Yes, it's not the super VP job you were hoping for, but honestly, most of us aren't ready to be super VPs anyway.

Math is one of those skills that a lot of people lack. In fact, working with numbers in general tends to scare people. I often get e-mails from people asking me how to "break into HR." Well, I "broke in" by being able to do statistics.

I had a master's degree in political science, with a strong emphasis in statistics. Since you never see a "Help wanted: Political Scientist" sign in the window, I knew I needed to look outside my field of study. What I really wanted to be was a trainer. I knew that trainers often work in Human Resources departments, but how in in the heck was I going to get a job in HR?

Well, first, I went to a temp agency and asked to work in an HR department. "I'll do anything!" I said, and I meant it. If the temp agency had sent me to wash windows in an HR department, I would have done it. Instead, they placed me as an admin (I can type!), and for 6 months in a couple of different assignments I worked as an HR admin. Then, I saw a job posting. Job title? HR Metrics Specialist.

What on earth does an HR Metrics Specialist do? Well, I didn't know, but one of the qualifications was the ability to do statistics. That, I had. So, I applied, interviewed and was hired.
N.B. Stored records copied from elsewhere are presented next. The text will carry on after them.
/-- POR (R426): released 1 ms after VDD_SAFE and VDD_IO18 have come within range. A rail that is still out holds the rest of
the device (R453). -/
def State.porRelease (s : State) : State :=
  if s.dev ≠ .off then s
  else
    let s := { s with pins := { s.pins with railsBad := s.pins.railsBad.filter (fun r => !hasNat r porRails), resetLow := false } }
    (s.resetTo .por 0).beginStart

/-- SUPPLY_RESET_RELEASE (R453): every monitored rail is within its thresholds. -/
def State.supplyRelease (s : State) : State :=
  if s.dev = .off then s else ({ s with pins := { s.pins with railsBad := [] } }).beginStart

/-- RESET_N_ASSERT (R424): a pulse that is taken holds the device in reset. -/
def State.resetAssert (s : State) : State :=
  if s.dev = .off || s.pins.resetLow then s
  else
    let s := s.resetTo .pin 0
    { s with pins := { s.pins with resetLow := true } }

/-- RESET_N_RELEASE (R424). A restricted TAP instruction acts as BYPASS from then on (R396). -/
def State.resetRelease (s : State) : State :=
  let d : Debug := if s.dbg.pinDrive.isSome then { s.dbg with ir := .bypass, pinDrive := none } else s.dbg
  ({ s with pins := { s.pins with resetLow := false }, dbg := d }).beginStart

/-- PERST_N (R423, R446): the PCIe function alone; the ring registers return to their reset values. -/
def State.perst (s : State) : State := { s with rings := [] }

/-! ### Fuses and strap (R430 to R435, R463) -/

/-- The pin state that a customer code gives over a factory code (R433). -/
def pinState (factory customer : Nat) : Nat :=
  match customer with
  | 0 => if factory < 5 then factory else 0
  | 2 => 1 | 3 => 2 | 4 => 3 | 5 => 4 | _ => 0

/-- The pin map: the factory map, with the customer's overrides where block 4 is programmed and sound (R431, R433). -/
def pinMapOf (f : Fuses) (cust : Bool) : List Nat :=
  (List.range 70).map (fun i => pinState (f.pinFactory.getD i 0) (if cust then f.pinOverrides.getD i 0 else 0))

/-- The highest code of each strap choice (R435). -/
def strapTops : List Nat := [34, 102, 170, 238, 307, 375, 443, 511, 580, 648, 716, 785, 853, 921, 989, 1023]

/-- The choice that a strap reading decodes to (R435). -/
def strapChoiceOf (code : Nat) : Nat := strapTops.findIdx (fun t => decide (code ≤ t))

/-- The choice of sixteen readings, if they agree (R434). -/
def strapDecode (readings : List Nat) : Option Nat :=
  match readings.map strapChoiceOf with
  | [] => none
  | c :: t => if t.all (fun x => decide (x = c)) && decide (readings.length = 16) then some c else none

/-- Whether a choice forces RECOVERY (R435). -/
def strapForces (c : Nat) : Bool := decide (c = 0) || inRange 12 14 c

/-- The lane preset of a choice (R435). -/
def strapPreset (c : Nat) : Nat := if c < 12 then c % 4 else if c = 15 then 0 else c - 11

/-- The strap is measured after a POR (R434). -/
def State.strapMeasure (readings : List Nat) (s : State) : State :=
  match strapDecode readings with
  | some c => { s with bk := { s.bk with strapChoice := c, strapAmbig := false } }
  | none => { s with bk := { s.bk with strapChoice := 0, strapAmbig := true } }

/-- Blocks whose second check fails: those that the load reports, and programmed banks that are torn (R430, R431). -/
def badFuses (f : Fuses) (bad : List Nat) : List Nat :=
  let l := bad.foldl (fun a b => if b < 8 then insertSorted b a else a) []
  let l := if f.paletteProgrammed && f.paletteBad then insertSorted 6 l else l
  if f.custProgrammed && f.custBad then insertSorted 4 l else l

/-- FUSE_LOAD_DONE (R430 to R434): failed blocks are latched and handled, the shadows are committed, the pin map applies, XA is
enabled, the strap is measured after a POR, and FIO's first attempt begins. -/
def State.fuseLoad (bad readings : List Nat) (s : State) : State :=
  if s.dev ≠ .starting || s.boot.step ≠ 2 || s.boot.failed then s
  else
    let f := s.fuses
    let l := badFuses f bad
    let s := { s with bk := { s.bk with fuseBad := l.foldl (fun a b => insertSorted b a) s.bk.fuseBad, fioTries := 0 } }
    if hasNat 0 l || hasNat 1 l then s.enterRecovery .sio
    else if [2, 3, 5, 7].any (fun b => hasNat b l) then s.failStart
    else
      let cust := f.custProgrammed && !hasNat 4 l
      let s := { s with
        fuses := { f with committed := true }
        boot := { s.boot with step := 4, pinMap := pinMapOf f cust, xbUsed := cust && decide (f.xbFreqKhz ≠ 0)
                              palette := if f.paletteProgrammed && !hasNat 6 l then f.paletteCustomer else f.paletteFactory } }
      let s := (s.enableClock .xa).enableClock .fio
      let s := if s.boot.afterPor then s.strapMeasure readings else s
      if s.bk.strapAmbig || strapForces s.bk.strapChoice then s.enterRecovery .full else s

/-! ### Image, training, completion (R310, R319, R426 to R429, R432, R443) -/

/-- The valid images of slots A and B, the newer first by image sequence (R429). -/
def Flash.bootSlots (f : Flash) : List (Nat × ImageSlot) :=
  (if f.slotA.seq < f.slotB.seq then [(1, f.slotB), (0, f.slotA)] else [(0, f.slotA), (1, f.slotB)]).filter (fun e => e.2.valid)

/-- Whether a fuse request may be programmed: CRC and the range of its XB_EXT (R431, R432). -/
def fuseReqOk (q : FuseReq) : Bool :=
  q.crcOk && (if q.xbExt then inRange 10000 100000 q.xbFreqKhz else inRange 20000 50000 q.xbFreqKhz || decide (q.xbFreqKhz = 0))

/-- Firmware programs block 4 from a fuse request while the block is blank; it takes effect at the next reset (R432). -/
def State.fuseRequest (s : State) : State :=
  match s.flash.fuseReq with
  | none => s
  | some q =>
    if s.flash.fitted && s.pins.vddFuse && !s.fuses.custProgrammed && fuseReqOk q then
      { s with fuses := { s.fuses with custProgrammed := true, xbFreqKhz := q.xbFreqKhz, xbExt := q.xbExt, pinOverrides := q.pinOverrides } }
    else s

/-- The image is loaded and verified: the processors are released, and Cleat serves commands from then on (R426). Under UART load the
firmware releases the PCIe function (R429). -/
def State.releaseProcs (slot : Nat) (im : ImageSlot) (s : State) : State :=
  let s := if s.bootFrom = .uart then s.hostLink else s
  ({ s with boot := { s.boot with step := 9, fwSlot := slot, fwVersion := im.version, cleatUp := true } }).fuseRequest

/-- The image of the boot source (R429): of the flash the newer valid one that passes its check, or the other; under a load source the
staged one, which RECOVERY waits for at any start without one (DESIGN CHOICE: R50 and R429 say so of POR; log entry 124). -/
def State.chooseImage (bad : List Nat) (s : State) : State :=
  match s.bootFrom with
  | .xspi => match (if s.flash.fitted then s.flash.bootSlots.find? (fun e => !hasNat e.1 bad) else none) with
    | some e => s.releaseProcs e.1 e.2
    | none => s.failStart
  | _ => if !s.bk.stageValid then s.enterRecovery .full else if !hasNat 2 bad then s.releaseProcs 2 s.flash.staged else s.failStart

/-- The count of the start record, where one is valid. -/
def Flash.startCount (f : Flash) : Nat := if f.fitted then (f.startRec.map (fun r => r.count)).getD 0 else 0

/-- IMAGE_LOADED (R426 to R429): the boot loader applies the failed-start rule to the start record, writes the new count, and
takes its image; `bad` lists the slots whose image fails its CRC or signature. -/
def State.imageLoad (bad : List Nat) (s : State) : State :=
  if s.dev ≠ .starting || s.boot.step ≠ 8 || s.boot.failed then s
  else if s.boot.afterPor && decide (4 ≤ s.flash.startCount) then s.enterRecovery .full
  else (s.setStartCount (if s.boot.afterPor then s.flash.startCount + 1 else s.bk.startCount)).chooseImage bad

/-- MEM_TRAINING_DONE (R310, R402): training results are kept and memory is zero-filled, or the start fails and the channels'
sources fire. -/
def State.memTrained (failed : List Nat) (s : State) : State :=
  if s.dev ≠ .starting || s.boot.step ≠ 9 || s.boot.failed then s
  else
    let bad := failed.filter (fun c => decide (c < 32))
    if bad.isEmpty then
      { s with
        mem := { s.mem with trained := true, bytes := [] }
        ret := { s.ret with trainSeq := s.ret.trainSeq + 1, trained := List.range 32 }
        boot := { s.boot with step := 10 } }
    else bad.foldl (fun s c => s.fireSrc (if c < 30 then 70 else 71) (50 + c) 0xFFFF) s.failStart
My boss told me flat out that the only reason they had hired me is that I appeared to be the only person in the universe with a modicum of HR experience and the ability to do statistics.
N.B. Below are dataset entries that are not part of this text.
-- ==== Sys2Proof/Machine/Wall.lean ====
section
/-! DEFINITION. The wall raster (R66 to R85): what a wall line 0 does, in the order of R70, R78, R267 and R390, what every wall line
does, and the start of the raster. -/

namespace Sys2Proof.Machine

open Sys2Proof

/-! ### Units at wall line 0 -/

/-- FAULT_REACT's new masks take effect (R383). -/
def State.takeMasks (s : State) : State :=
  { s with flt := { s.flt with srcs := s.flt.srcs.map (fun e => match e.2.next with
      | none => e
      | some m => (e.1, { e.2 with mask := some m, next := none })) } }

/-- Units whose test has passed leave their fence (R410). An enabled head does so at its frame start. -/
def State.returnUnits (s : State) : State :=
  (s.flt.passedTests.filter (fun u => decide (32 ≤ u) || !(s.lay.head u).enable)).foldl (fun s u => s.unfence u) s

/-- A test pattern generator draws and seals its frame of wall frame `f` (R88, R103). -/
def State.patternSeal (f n : Nat) (s : State) : State :=
  let i := 984 + n
  if !s.writersRun then s
  else match s.freeSrcBuf i with
    | none => s.countDrop i none
    | some b =>
      let p := Config.testPattern n f
      let t := lineStartNs s.lay.dev.wallRate f 0
      let fb : FrameBuf := { addr := s.bufAddr i b, pitchUp := (s.srcRt i).pitchUp, format := p.1, width := p.2.1, height := p.2.2.1, lines := p.2.2.2, writing := true }
      (s.modBuf i b (fun _ => fb)).sealFrame i
        { buf := b, capture := t, captSrc := 4, arrival := t, origin := n, cls := (s.lay.source i).cls }

/-- The die temperature sensors are read (R196, R466). -/
def State.takeTemps (ts : List Int) (s : State) : State :=
  if ts.isEmpty then s
  else
    let bad := ts.any (fun t => !tempOk t)
    let inside := ts.all tempInside
    let s := { s with temp := { readings := ts, insideSinceLine0 := inside,
                                failing := bad || (s.temp.failing && !(inside && s.temp.insideSinceLine0)) } }
    let s := if bad then s.fireSrc 201 0xFFFF 0xFFFF else s
    if ts.any (fun t => decide (115000 < t)) then s.fireSrc 202 0xFFFF 0xFFFF else s

/-- The least number of refreshes in a wall frame: ⌊D ÷ 3.904 µs⌋ − 1 (R307). -/
def refreshMin (rate : Nat) : Nat := 1000000000 * (wallRateHz rate).2 / (3904 * (wallRateHz rate).1) - 1

/-- The fault source of a channel (R402). -/
def chanSource (c : Nat) : Nat := if c < 30 then 70 else 71

/-- Refresh accounting over the previous wall frame, if there was one (R307, R314). -/
def State.refreshCheck (first : Bool) (s : State) : State :=
  if !s.mem.trained then s
  else (List.range 32).foldl (fun s c =>
    let n := (s.mem.chans.get {} c).refreshes
    let s := s.modChan c (fun x => { x with refreshes := 0 })
    if first then s
    else
      let s := s.setCounter 0x11 c 3 n
      if n < refreshMin s.lay.dev.wallRate then s.fireSrc (chanSource c) (50 + c) 0xFFFF else s) s

/-- Channels that drifted are retrained in a stall, which voids condition 1 for the wall frame (R311). -/
def State.retrainStall (s : State) : State :=
  if s.mem.retrain.isEmpty then s
  else
    let t := s.mem.retrain.foldl (fun s c => s.count 0x11 c 4 1) s
    { t with mem := { t.mem with retrain := [], retrainFrame := some t.raster.frame } }

/-- Traffic of Sheave's ports (R314). -/
def State.portNote (o : PortObs) (s : State) : State :=
  ((s.count 0x12 o.port 3 o.reads).count 0x12 o.port 4 o.writes).count 0x12 o.port 0 o.partials

/-! ### Hotspots and rebases (R312, R313) -/

/-- What a sampled address is charged to: a source, or with 2,048 + h the tile-row rings of head h. Items in an enabled reserve
never move. -/
def State.chargeOf (s : State) (a : Nat) : Option Nat :=
  if inWindow a && decide (s.lay.dev.memReserve = 1) then none
  else match s.bufferAt a with
    | some x => some x.1
    | none => (s.slotAt a).map (fun x => 2048 + x.1 / 128)

/-- The item with the most samples, ties to the lower. -/
def mostSampled (t : Tab Nat) : Option (Nat × Nat) :=
  t.foldl (fun b e => match b with
    | none => some e
    | some x => if x.2 < e.2 then some e else some x) none

/-- The items to rebase, most samples first, until what is left accounts for less than half (R313). The fuel is their limit. -/
def hotItems (total : Nat) : Nat → Tab Nat → List Nat
  | 0, _ => []
  | n + 1, t =>
    if 2 * t.foldl (fun a e => a + e.2) 0 < total then []
    else match mostSampled t with
      | none => []
      | some x => x.1 :: hotItems total n (t.erase x.1)

/-- Bytes that an item's new places take. -/
def State.itemBytes (s : State) (x : Nat) : Nat :=
  if 2048 ≤ x then tileRows (s.lay.head (x - 2048)) * 2 * 16384 * tileCols (s.lay.head (x - 2048)) else sourceBytes s.lay (s.lay.source x)

/-- Cleat rebases what loads a hot channel, as far as there is room (R313). -/
def State.rebase (c : Nat) (addrs : List Nat) (s : State) : State :=
  if decide (s.lay.dev.memRebase = 0) || !s.cleatUp then s
  else
    let charged := (addrs.take 256).filterMap s.chargeOf
    let items := hotItems (addrs.take 256).length 16 (charged.foldl (fun (t : Tab Nat) x => t.modify 0 x (fun n => n + 1)) [])
    let r := items.foldl (fun (a : Nat × State) x =>
      let n := a.1 + a.2.itemBytes x
      if n ≤ 62411243520 then
        (n, ({ a.2 with splice := { a.2.splice with wantRebase := insertSorted x a.2.splice.wantRebase } }).count 0x13 0 1 1)
      else (a.1, a.2.count 0x13 0 2 1)) ((memoryUse s.lay).2, s)
    if r.2.splice.wantRebase.isEmpty then r.2 else r.2.modChan c (fun x => { x with judged := true, hotRun := 0 })

/-- A channel's run of hot wall frames has reached 64 (R312). `num` and `den` give the mean occupancy. -/
def State.hotspot (c occ num den : Nat) (addrs : List Nat) (s : State) : State :=
  let s := (s.modChan c (fun x => { x with judged := false })).event 0x000D c (occ * 256 * den / num)
  (s.fireSrc 74 (50 + c) 0xFFFF).rebase c addrs

/-- One general channel's occupancy is judged (R312). -/
def State.judgeOcc (occs : List Nat) (samples : List (Nat × Nat)) (s : State) (c : Nat) : State :=
  let live := (List.range 30).filter (fun x => !s.isFenced (50 + x))
  let sum := live.foldl (fun a x => a + occs.getD x 0) 0
  let occ := occs.getD c 0
  let hot := hasNat c live && decide (2 * sum < occ * live.length) && decide (8192 < occ)
  let s := s.modChan c (fun x => { x with
    occ := occ, hotRun := if hot then x.hotRun + 1 else 0, coolRun := if hot then 0 else x.coolRun + 1
    judged := x.judged || (!hot && decide (64 ≤ x.coolRun + 1)) })
  let r := s.mem.chans.get {} c
  let s := if hot then s.setCounter 0x11 c 5 r.hotRun else s
  if hot && r.judged && decide (r.hotRun = 64) then
    s.hotspot c occ sum live.length ((samples.filter (fun e => decide (e.1 = c))).map (fun e => e.2))
  else s

/-- Channel occupancy over the wall frame (R312, R314). -/
def State.takeOccs (o : LineObs) (s : State) : State :=
  if o.occs.isEmpty then s
  else
    let s := (List.range 32).foldl (fun s c => s.setCounter 0x11 c 0 (o.occs.getD c 0)) s
    (List.range 30).foldl (State.judgeOcc o.occs o.samples) s

/-! ### Stopper and signatures (R189, R192) -/

/-- Disagreements in a third wall frame in a row count as a failure of both checkers of a unit (R189). -/
def State.stopperCheck (s : State) (u : Nat) : State :=
  let x := s.stop.units.get {} u
  let n := if x.disagreed then x.disagreeFrames + 1 else 0
  let s := { s with stop := { s.stop with units := s.stop.units.modify {} u (fun x =>
    { x with disagreed := false, disagreeFrames := if 3 ≤ n then 0 else n }) } }
  if 3 ≤ n then s.fireSrc (52 + u) (46 + u) 0xFFFF else s

/-- Each signature unit arms its accumulator for the next head of its group (R192). -/
def State.armSigs (s : State) : State :=
  { s with stop := { s.stop with sigs := (List.range 8).foldl (fun (t : Tab SigUnit) g =>
      t.modify {} g (fun u => { u with armed := some (4 * g + u.rotation), rotation := (u.rotation + 1) % 4 })) s.stop.sigs } }

/-! ### Wall line 0 (R70, R78, R83, R267) -/

/-- The versions that apply at wall line 0 of frame `f`; after a re-anchor every one (R70, R83). -/
def State.dueVersions (s : State) (f : Nat) (all : Bool) : List Version := s.splice.versions.filter (fun v => all || decide (v.frame ≤ f))

/-- Cleat raises the heartbeat and takes the snapshot (R62, R64). -/
def State.cleatLine0 (s : State) : State :=
  if s.cleatUp then ({ s with mirror := { s.mirror with heartbeat := (s.mirror.heartbeat + 1) % 4294967296 } }).wallSnapshot else s

/-- The steps of a wall line 0, in order. The switch comes before the set (R267), the set before the rest, and the snapshot last. -/
def lineZeroSteps (f : Nat) (vs : List Version) (first : Bool) (o : LineObs) : List (State → State) :=
  [State.switchLine0,
   fun s => { s with time := { s.time with incrAtLine0 := (s.time.domain s.time.active).incr } },
   State.takeMasks,
   State.dueFaultEvents,
   State.applySet f vs,
   State.whipLine0,
   State.returnUnits,
   fun s => (List.range 8).foldl (fun s n => s.patternSeal f n) s,
   State.takeTemps o.temps,
   State.refreshCheck first,
   State.retrainStall,
   State.takeOccs o,
   fun s => o.traffic.foldl (fun s t => s.portNote t) s,
   fun s => o.prbs.foldl (fun s p => s.prbsNote p) s,
   State.strandsLine0,
   fun s => (List.range 4).foldl State.stopperCheck s,
   State.armSigs,
   State.endSaves,
   State.placeInternal,
   boundLine0,
   State.idleCheck,
   State.cleatLine0]

/-- Run steps while the raster runs: a chip reset among them ends the line. -/
def runSteps (gs : List (State → State)) (s : State) : State := gs.foldl (fun s g => if s.raster.run then g s else s) s

/-- Wall line 0 of frame `f` (R78); a set that changes WALL_RATE re-anchors after everything else (R70). -/
def State.lineZero (f : Nat) (all first : Bool) (o : LineObs) (s : State) : State :=
  let rate := s.lay.dev.wallRate
  let s := runSteps (lineZeroSteps f (s.dueVersions f all) first o) s
  if s.raster.run && decide (s.lay.dev.wallRate ≠ rate) then s.reanchor else s

/-! ### Every wall line (R71, R74, R77, R80, R227, R232) -/

/-- Wall frames whose head frames can have a point in wall frame `f`. -/
def nearFrames (f : Nat) : List Nat := (if f = 0 then [] else [f - 1]) ++ [f, f + 1]

/-- The head frames near wall frame `f` that enabled heads emit: frame, head, half, with the head's settings. -/
def State.nearHeads (s : State) (f : Nat) : List (Nat × Nat × Nat × HeadCfg) :=
  (nearFrames f).foldl (fun a g =>
    a ++ ((s.layoutFor g).enabledHeads.filter (fun h => !s.headSkips h g)).foldl (fun a h =>
      a ++ (halves ((s.layoutFor g).head h)).map (fun k => (g, h, k, (s.layoutFor g).head h))) []) []

/-- Heads that the set of frame `f` disables go off at the start of that frame (R52, R83). -/
def State.headsOff (f w : Nat) (s : State) : State :=
  s.heads.foldl (fun s e =>
    if e.2.cfg.enable && !((s.layoutFor f).head e.1).enable && decide (((s.layoutFor (f - 1)).head e.1).phase = w) then
      (s.headStarted e.1 f).headOff e.1 else s) s

/-- A head frame starts; a fenced head whose test has passed returns (R71, R410). -/
def State.frameStart (h f half pos : Nat) (l : Layout) (fails : List (Nat × Nat)) (s : State) : State :=
  (if half = 0 && hasNat h s.flt.passedTests then s.unfence h else s).headStart h f half pos l fails

/-- Whether half `half` of head frame `f` of head `h` starts at wall line `w`. -/
def State.startsAt (s : State) (h f half w : Nat) (c : HeadCfg) : Bool :=
  let r := s.headRt h
  decide (c.phase + 2048 * half = w) && (decide (half = 0) || (decide (r.frame = f) && r.startPos.isSome && r.cfg.enable))

/-- Head frames that start at this wall line (R71). -/
def State.headsStart (fails : List (Nat × Nat)) (f w : Nat) (s : State) : State :=
  (s.nearHeads f).foldl (fun s x => if decide (x.1 = f) && s.startsAt x.2.1 f x.2.2.1 w x.2.2.2 then
    s.frameStart x.2.1 f x.2.2.1 (4096 * f + w) (s.layoutFor f) fails else s) s

/-- Drawing windows that begin at this wall line (R227). -/
def State.overlaysBegin (f pos : Nat) (s : State) : State :=
  (s.nearHeads f).foldl (fun s x => if decide (x.2.2.2.overlay = 1) && decide (rowBeginPos x.2.2.2 x.1 x.2.2.1 0 - 512 = pos) then
    s.overlayBegin x.2.1 x.1 x.2.2.1 else s) s

/-- Tile rows whose first pass begins at this wall line (R77, R156). -/
def State.rowsBegin (f pos : Nat) (s : State) : State :=
  (s.nearHeads f).foldl (fun s x => (List.range (tileRows x.2.2.2)).foldl (fun s r =>
    if decide (rowBeginPos x.2.2.2 x.1 x.2.2.1 r = pos) then s.rowBegin x.2.1 r x.1 x.2.2.1 else s) s) s

/-- A row that has no pass for the head frame misses its bind (R13, R159). -/
def State.rowMiss (k f half cols : Nat) (s : State) : State :=
  (s.modRow k (fun r => { r with frame := f, half := half, due := false, bound := true, running := none, pending := none, missed := List.range cols })).count
    0x03 (k / 128) 5 1

/-- The bind point of tile row `k` for head frame (f, half) (R77, R159). -/
def State.rowReaches (k f half cols : Nat) (s : State) : State :=
  let r := s.row k
  if r.frame = f && r.half = half then (if r.bound then s else s.rowBind k)
  else if s.composes (k / 128) then s.rowMiss k f half cols else s

/-- Tile rows that bind at this wall line. -/
def State.rowsBind (f pos : Nat) (s : State) : State :=
  (s.nearHeads f).foldl (fun s x => (List.range (tileRows x.2.2.2)).foldl (fun s r =>
    if decide (rowBindPos x.2.2.2 x.1 x.2.2.1 r = pos) then s.rowReaches (rowKey x.2.1 r) x.1 x.2.2.1 (tileCols x.2.2.2) else s) s) s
Now, remember what I wanted to do? Training. What's my job in? Statistics. But, it was the right department and I got the knowledge, skills, and background necessary so that I eventually moved into a position that allowed me to do training.

The ability to do statistics landed me a job. Your ability to do a different unpopular skill may land you a job. If you already have an "unpopular" skill start looking for a job that utilizes that skill, even if it's not your dream job. Dreams are great. A job that pays you money is even better.

If you don't have one of these unpopular skills, do your best to gain them. If you don't know what is needed in your area, go to and Craiglist and look through all the available positions in your area. See what jobs are available and then seek out those skills.

Because sometimes it isn't about who you know, it's about what you know.